Cells were harvested and solubilized in ice-cold lysis buffer containing 50 mM Tris–HCl (pH 8.0), 0.1% sodium dodecyl sulfate (SDS), 1% Triton X-100, 0.5% sodium deoxycholate, 2 mM EDTA, 10 mM NaF, 150 mM NaCl, and 1 mM phenylmethylsulfonyl fluoride. The protein concentration was measured using BCA protein assay reagents. The extracted proteins (40 μg) were heated at 99 °C for 5 min, loaded onto 10%–15% SDS–polyacrylamide gel, and then electrochemically transferred onto polyvinylidene difluoride membranes. After being transferred, nonspecific binding to membranes was blocked with skimmed milk (5%) in Tris-buffered saline containing 0.1% Tween-20 (TBS-T) for 1 h at 4 °C. After overnight incubation with specific primary antibodies (1:1000 dilution), the membranes were washed thrice with TBS-T for 10 min each. Subsequently, the membranes were incubated overnight with secondary antibodies (1:5000 dilution) at 4 °C. Protein bands were visualized using the ECL method. The band intensity on the western blots was quantified and analyzed using ChemiDoc XRS (Bio-Rad, Hercules, CA, USA) and normalized to that of β-actin.

Confocal microscopy

The cells after transfection of control or mimics for miR-34a and miR-605-5p were seeded on poly-D-lysine-coated coverslips. After incubation at 48 h, the cells were fixed with 4% (w/v) formaldehyde in PBS for 30 min at 25 °C. After washing with PBS, the cells were blocked for 40 min in PBS containing 5% goat serum and 0.2% Triton X-100. After overnight incubation with a 1:200 dilution of the primary antibodies, the cells were washed and stained with a 1:200 dilution of the secondary antibodies. After an additional wash process, the coverslips were mounted onto glass slides with 3 μL of UltraCruz™ Mounting Medium containing 4′,6-diamidino-2-phenylindole. Fluorescence signals were analyzed using an LSM800 Confocal Laser Scanning Microscope (Carl Zeiss, Jena, Germany).

Cell viability assay

MCF-7 cells (5 × 103 cells/well) were plated in 96-well microplates and incubated for 96 h at 37 °C. Before seeding, the cells were transfected with miR-34a or miR-605-5p mimics (80 nM). After incubation, the cells were treated with 10 μL of CCK solution (Dongin biotech) and incubated for 1 h at 37 °C. The produced formazan dyes were quantified by measuring the absorbance at 450 nm using a Tecan Sunrise™ microplate reader (Männedorf, Switzerland). All experiments were independently performed in triplicate.
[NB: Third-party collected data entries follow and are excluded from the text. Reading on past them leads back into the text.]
-- ==== Sys2Proof/Proofs/Links.lean ====
section
/-! The links and the ports: arrivals, discarded frames, the two transmitters, the freed place, and the restart (chapter 9); the
trigger edge (section 6.6). -/

namespace Sys2Proof.Machine

/-! ### Reports that find the condition as it is -/

theorem SourceState.level_self (x : SourceState) (t : Word) : x.level x.genuine x.testMark t = x := by
  simp [SourceState.level, SourceState.effective]

theorem EventUnit.put_get (e : EventUnit) (src : Source) : e.put src (e.get src) = e := by
  simp [EventUnit.put, EventUnit.get]

/-- R156: a report of the condition that the event unit already holds changes nothing. -/
theorem reportLevel_of_agrees {src : Source} {s : State} (h : s.conditionAgrees src) : reportLevel src s = s := by
  unfold reportLevel
  rw [← h, SourceState.level_self, EventUnit.put_get]
  rfl

/-! ### Samples and discarded frames (R165 to R168) -/

theorem sources_restartSilence (s : State) : keepsSources [.headSilent] s (restartSilence s) :=
  sources_then_report (sources_of_events (s := s) rfl) (by simp)

theorem keeps_sampleArrive (f : Sample) (s : State) : keepsOthers [.head, .events] s (sampleArrive f s) := by
  have hrestart : keepsOthers [.head, .events] s (restartSilence s) :=
    keeps_then (keeps_mono (keeps_setHead s _) (by simp)) (keeps_reportLevel _ _) (by simp)
  unfold sampleArrive queueSample
  split
  · exact keeps_then hrestart (keeps_setHead _ _) (by simp)
  · exact keeps_then (keeps_then hrestart (keeps_setHead _ _) (by simp)) (keeps_occur _ _) (by simp)

theorem sampleArrive_genuine (f : Sample) (s : State) : ((sampleArrive f s).events.get .headSilent).genuine = false := by
  have hrestart : ((restartSilence s).events.get .headSilent).genuine = false := by
    rw [restartSilence, reportLevel_get_self]
    rfl
  unfold sampleArrive queueSample
  split
  · exact hrestart
  · rw [occur_get_other _ (by decide)]
    exact hrestart

theorem sampleArrive_of_room {s : State} (f : Sample) (h : s.head.rx.length < 8) :
    sampleArrive f s = (restartSilence s).setHead { s.head with rx := s.head.rx ++ [f], silenceTimer := 20 } := by
  have hr : (restartSilence s).head.rx.length < 8 := h
  rw [sampleArrive, queueSample, if_pos hr]
  rfl

theorem sampleArrive_of_full {s : State} (f : Sample) (h : 8 ≤ s.head.rx.length) :
    sampleArrive f s =
      occur .headOverrun
        ((restartSilence s).setHead { s.head with silenceTimer := 20, overruns := count16 s.head.overruns }) := by
  have hr : ¬ (restartSilence s).head.rx.length < 8 := Nat.not_lt.2 h
  rw [sampleArrive, queueSample, if_neg hr]
  rfl

/-! ### The head transmitter (R170, R171) -/

theorem headBegin_of_busy {s : State} (h : s.head.tx ≠ none) : headBegin s = s := by
  unfold headBegin
  cases ht : s.head.tx <;> simp_all

theorem headBegin_of_slot {s : State} {f : Steer} (ht : s.head.tx = none) (h : s.head.slot = some f) :
    headBegin s = s.setHead { s.head with slot := none, tx := some (.steer f) } := by
  simp [headBegin, ht, h]

theorem headBegin_of_forward {s : State} {f : ForwardFrame} {rest : List ForwardFrame} (ht : s.head.tx = none)
    (hs : s.head.slot = none) (h : s.head.forward = f :: rest) :
    headBegin s = s.setHead { s.head with forward := rest, tx := some (.forward f) } := by
  simp [headBegin, ht, hs, h]

theorem headBegin_of_idle {s : State} (ht : s.head.tx = none) (hs : s.head.slot = none) (h : s.head.forward = []) :
    headBegin s = s := by
  simp [headBegin, ht, hs, h]

theorem headDone_of_idle {s : State} (h : s.head.tx = none) : headDone s = s := by simp [headDone, h]
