/-- The distance unit, the follower and the emitter after the assertion run no timer that has come to 0. -/
theorem assertSilence_timersRun (hround : s.round.period ≠ 0 → s.round.periodTimer ≠ 0)
    (haim : ∀ a, s.follower.aim = some a → a.timer ≠ 0) : TimersRun (assertSilence s) := by
  rw [assertSilence_eq]
  refine examineDue_timersRun ?_
  have hfollower := silencedUnits_follower s
  have haim' : ∀ a, (silencedUnits s).follower.aim = some a → a.timer ≠ 0 := fun a ha => by
    by_cases hstill : s.follower.state = .parked ∨ s.follower.state = .lost
    · exact haim a ((hfollower.still hstill).2 ▸ ha)
    · obtain ⟨hp, hl⟩ := not_or.mp hstill
      exact absurd ((hfollower.moving hp hl).2.symm.trans ha) (by simp)
  have hwait : ∀ k o m, (silencedUnits s).distance.state.wait = some (k, o, m) → m ≠ 0 := by
    simp [silencedUnits_distance, DistanceState.wait]
  have hmeasure : ∀ m, (silencedUnits s).emitter.mode = .single m → m.timer ≠ 0 := fun m hm =>
    absurd (silencedUnits_not_single s) (by simp [hm, EmissionMode.isSingle])
  have hperiod : (silencedUnits s).round.period ≠ 0 → (silencedUnits s).round.periodTimer ≠ 0 := by
    rw [silencedUnits_round]
    exact hround
  unfold silenceRound
  split
  · exact ⟨by simpa using hwait, by simpa using haim', by simpa using hmeasure, by simp, by simpa using hperiod⟩
  · next hr => exact ⟨hwait, haim', hmeasure, fun r h => absurd (by simp [h, RoundState.isRunning]) hr, hperiod⟩

end RoundUnit

end Sys2Proof.Machine

/-! ### The statement -/

namespace Sys2Proof.Proofs

open Sys2Proof Sys2Proof.Machine

/-- R168: the row is the counting and the assertion. -/
theorem headSilent_alone {s : State} (h : onlyDue .silence s) : exec .headSilent s = .next (assertSilence (countTick s)) :=
  congrArg _
    (namedTick_silence h
      (assertSilence_timersRun (countTick_period (h.2 .period (by simp))) (countTick_aim (h.2 .aim (by simp)))))

/-- What the assertion at the tick leaves of a held base and of a SINGLE. -/
theorem silencedTick_units {s : State} (hr : s.round.state.isRunning = false) :
    ((∃ d b c, s.distance.state = .established d b c) →
      (silencedUnits (countTick s)).distance = { s.distance with state := .none, lastLoss := .silence } ∧
      (silencedUnits (countTick s)).events.get .distanceLost =
        (s.events.get .distanceLost).occurred (s.localTime + 1)) ∧
    (s.emitter.mode.isSingle = true →
      (silencedUnits (countTick s)).emitter = { s.emitter with mode := .idle } ∧
      (silencedUnits (countTick s)).events.get .measureAborted =
        (s.events.get .measureAborted).occurred (s.localTime + 1)) := by
  have hleft : DistanceLeft .silence (countTick s) (silencedUnits (countTick s)) :=
    silencedUnits_left _ (by rw [(countTick_fields s).2.2.2.2.1]; exact (RoundState.tick_running _).trans hr)
  refine ⟨fun ⟨d, b, c, he⟩ => ?_, fun hm => ?_⟩
  · have hsame : (countTick s).distance = s.distance :=
      countTick_distance_of_no_wait s (by rw [he]; rfl)
    obtain ⟨hdistance, hevent⟩ := hleft.base d b c (by rw [hsame]; exact he)
    exact ⟨hdistance.trans (by rw [hsame]), by rw [hevent, (sources_countTick s).2 .distanceLost (by simp)]; rfl⟩
  · have hemitter := (countTick_fields s).2.2.2.1
    obtain ⟨hidle, hevent⟩ :=
      (silencedUnits_emitter (countTick s)).1 (by rw [hemitter]; exact (EmissionMode.tick_isSingle _).trans hm)
    exact ⟨hidle.trans (by rw [hemitter]), by rw [hevent, (sources_countTick s).2 .measureAborted (by simp)]; rfl⟩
Senescence-associated β-galactosidase assay

MCF-7 cells (1 × 106 cells/well) were seeded in 6-well plates after transfection with miRNA mimics. The cells were stained at 37 °C overnight with a staining solution in SA-β-galactosidase (gal) staining kit (Cell Signaling Technology, USA) following the manufacturer’s instructions.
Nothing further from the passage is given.